┏━━

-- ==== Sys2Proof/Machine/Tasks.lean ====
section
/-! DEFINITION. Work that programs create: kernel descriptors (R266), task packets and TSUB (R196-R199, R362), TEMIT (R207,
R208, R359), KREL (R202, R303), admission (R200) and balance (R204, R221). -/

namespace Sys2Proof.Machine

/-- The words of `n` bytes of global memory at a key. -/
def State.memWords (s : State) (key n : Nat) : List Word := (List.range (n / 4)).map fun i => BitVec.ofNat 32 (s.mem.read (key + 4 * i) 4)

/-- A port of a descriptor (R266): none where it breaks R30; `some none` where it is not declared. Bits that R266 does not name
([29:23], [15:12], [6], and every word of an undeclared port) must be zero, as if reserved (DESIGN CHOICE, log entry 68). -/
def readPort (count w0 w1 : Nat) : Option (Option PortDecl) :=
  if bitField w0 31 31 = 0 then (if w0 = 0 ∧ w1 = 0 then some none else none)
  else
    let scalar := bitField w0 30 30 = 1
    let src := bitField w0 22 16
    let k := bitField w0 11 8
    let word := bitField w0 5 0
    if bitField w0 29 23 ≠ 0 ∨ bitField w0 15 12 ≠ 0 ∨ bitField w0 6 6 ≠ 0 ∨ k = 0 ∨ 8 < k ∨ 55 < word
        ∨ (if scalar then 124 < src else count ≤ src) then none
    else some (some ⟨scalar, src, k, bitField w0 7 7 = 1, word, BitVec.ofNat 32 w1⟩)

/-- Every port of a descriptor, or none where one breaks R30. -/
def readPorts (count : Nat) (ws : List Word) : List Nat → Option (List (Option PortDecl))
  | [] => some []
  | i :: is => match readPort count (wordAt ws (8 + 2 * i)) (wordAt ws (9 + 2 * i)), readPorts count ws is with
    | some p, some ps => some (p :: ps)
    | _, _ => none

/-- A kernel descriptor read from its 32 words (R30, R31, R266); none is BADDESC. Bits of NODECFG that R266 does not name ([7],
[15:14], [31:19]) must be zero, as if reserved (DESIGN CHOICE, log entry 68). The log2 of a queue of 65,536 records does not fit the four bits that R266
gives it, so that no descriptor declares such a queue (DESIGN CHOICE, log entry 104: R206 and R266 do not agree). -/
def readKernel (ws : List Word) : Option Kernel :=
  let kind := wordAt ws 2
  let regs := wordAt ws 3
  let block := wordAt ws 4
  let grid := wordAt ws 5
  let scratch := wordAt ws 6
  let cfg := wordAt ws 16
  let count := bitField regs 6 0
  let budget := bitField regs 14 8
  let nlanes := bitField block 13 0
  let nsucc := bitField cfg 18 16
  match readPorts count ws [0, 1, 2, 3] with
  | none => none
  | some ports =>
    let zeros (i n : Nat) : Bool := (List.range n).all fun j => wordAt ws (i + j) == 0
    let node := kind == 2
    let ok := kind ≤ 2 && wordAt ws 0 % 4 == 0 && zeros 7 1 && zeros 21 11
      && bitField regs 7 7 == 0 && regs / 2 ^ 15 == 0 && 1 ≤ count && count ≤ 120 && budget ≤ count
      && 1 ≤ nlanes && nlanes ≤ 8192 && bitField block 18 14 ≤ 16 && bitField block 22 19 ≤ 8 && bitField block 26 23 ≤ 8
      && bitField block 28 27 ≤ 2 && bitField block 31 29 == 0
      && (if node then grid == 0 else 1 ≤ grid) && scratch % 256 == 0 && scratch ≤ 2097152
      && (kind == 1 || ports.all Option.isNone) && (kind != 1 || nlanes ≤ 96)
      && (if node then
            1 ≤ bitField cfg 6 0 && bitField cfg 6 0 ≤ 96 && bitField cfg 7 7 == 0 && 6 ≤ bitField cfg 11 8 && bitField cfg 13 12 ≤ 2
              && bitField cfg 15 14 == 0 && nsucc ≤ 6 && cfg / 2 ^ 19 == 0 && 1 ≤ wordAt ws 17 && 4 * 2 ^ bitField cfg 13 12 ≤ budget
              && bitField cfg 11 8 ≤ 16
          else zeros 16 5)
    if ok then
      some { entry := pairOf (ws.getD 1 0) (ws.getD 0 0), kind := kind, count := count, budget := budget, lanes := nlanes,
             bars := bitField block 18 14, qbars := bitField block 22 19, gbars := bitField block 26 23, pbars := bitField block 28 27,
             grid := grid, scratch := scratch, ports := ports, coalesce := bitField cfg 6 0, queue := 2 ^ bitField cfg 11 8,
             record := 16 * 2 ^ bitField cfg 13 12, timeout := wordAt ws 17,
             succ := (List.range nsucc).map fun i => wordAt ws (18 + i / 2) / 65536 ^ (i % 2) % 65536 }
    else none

┗━━

#### Aim of the exercise:
Output the entire listing above without leaving out or altering anything.

#### Your response:
-- ==== Sys2Proof/Machine/Tasks.lean ====
section
/-! DEFINITION. Work that programs create: kernel descriptors (R266), task packets and TSUB (R196-R199, R362), TEMIT (R207,
R208, R359), KREL (R202, R303), admission (R200) and balance (R204, R221). -/

namespace Sys2Proof.Machine

/-- The words of `n` bytes of global memory at a key. -/
def State.memWords (s : State) (key n : Nat) : List Word := (List.range (n / 4)).map fun i => BitVec.ofNat 32 (s.mem.read (key + 4 * i) 4)

/-- A port of a descriptor (R266): none where it breaks R30; `some none` where it is not declared. Bits that R266 does not name
([29:23], [15:12], [6], and every word of an undeclared port) must be zero, as if reserved (DESIGN CHOICE, log entry 68). -/
def readPort (count w0 w1 : Nat) : Option (Option PortDecl) :=
  if bitField w0 31 31 = 0 then (if w0 = 0 ∧ w1 = 0 then some none else none)
  else
    let scalar := bitField w0 30 30 = 1
    let src := bitField w0 22 16
    let k := bitField w0 11 8
    let word := bitField w0 5 0
    if bitField w0 29 23 ≠ 0 ∨ bitField w0 15 12 ≠ 0 ∨ bitField w0 6 6 ≠ 0 ∨ k = 0 ∨ 8 < k ∨ 55 < word
        ∨ (if scalar then 124 < src else count ≤ src) then none
    else some (some ⟨scalar, src, k, bitField w0 7 7 = 1, word, BitVec.ofNat 32 w1⟩)

/-- Every port of a descriptor, or none where one breaks R30. -/
def readPorts (count : Nat) (ws : List Word) : List Nat → Option (List (Option PortDecl))
  | [] => some []
  | i :: is => match readPort count (wordAt ws (8 + 2 * i)) (wordAt ws (9 + 2 * i)), readPorts count ws is with
    | some p, some ps => some (p :: ps)
    | _, _ => none

/-- A kernel descriptor read from its 32 words (R30, R31, R266); none is BADDESC. Bits of NODECFG that R266 does not name ([7],
[15:14], [31:19]) must be zero, as if reserved (DESIGN CHOICE, log entry 68). The log2 of a queue of 65,536 records does not fit the four bits that R266
gives it, so that no descriptor declares such a queue (DESIGN CHOICE, log entry 104: R206 and R266 do not agree). -/
def readKernel (ws : List Word) : Option Kernel :=
  let kind := wordAt ws 2
  let regs := wordAt ws 3
  let block := wordAt ws 4
  let grid := wordAt ws 5
  let scratch := wordAt ws 6
  let cfg := wordAt ws 16
  let count := bitField regs 6 0
  let budget := bitField regs 14 8
  let nlanes := bitField block 13 0
  let nsucc := bitField cfg 18 16
  match readPorts count ws [0, 1, 2, 3] with
  | none => none
  | some ports =>
    let zeros (i n : Nat) : Bool := (List.range n).all fun j => wordAt ws (i + j) == 0
    let node := kind == 2
    let ok := kind ≤ 2 && wordAt ws 0 % 4 == 0 && zeros 7 1 && zeros 21 11
      && bitField regs 7 7 == 0 && regs / 2 ^ 15 == 0 && 1 ≤ count && count ≤ 120 && budget ≤ count
      && 1 ≤ nlanes && nlanes ≤ 8192 && bitField block 18 14 ≤ 16 && bitField block 22 19 ≤ 8 && bitField block 26 23 ≤ 8
      && bitField block 28 27 ≤ 2 && bitField block 31 29 == 0
      && (if node then grid == 0 else 1 ≤ grid) && scratch % 256 == 0 && scratch ≤ 2097152
      && (kind == 1 || ports.all Option.isNone) && (kind != 1 || nlanes ≤ 96)
      && (if node then
            1 ≤ bitField cfg 6 0 && bitField cfg 6 0 ≤ 96 && bitField cfg 7 7 == 0 && 6 ≤ bitField cfg 11 8 && bitField cfg 13 12 ≤ 2
              && bitField cfg 15 14 == 0 && nsucc ≤ 6 && cfg / 2 ^ 19 == 0 && 1 ≤ wordAt ws 17 && 4 * 2 ^ bitField cfg 13 12 ≤ budget
              && bitField cfg 11 8 ≤ 16
          else zeros 16 5)
    if ok then
      some { entry := pairOf (ws.getD 1 0) (ws.getD 0 0), kind := kind, count := count, budget := budget, lanes := nlanes,
             bars := bitField block 18 14, qbars := bitField block 22 19, gbars := bitField block 26 23, pbars := bitField block 28 27,
             grid := grid, scratch := scratch, ports := ports, coalesce := bitField cfg 6 0, queue := 2 ^ bitField cfg 11 8,
             record := 16 * 2 ^ bitField cfg 13 12, timeout := wordAt ws 17,
             succ := (List.range nsucc).map fun i => wordAt ws (18 + i / 2) / 65536 ^ (i % 2) % 65536 }
    else none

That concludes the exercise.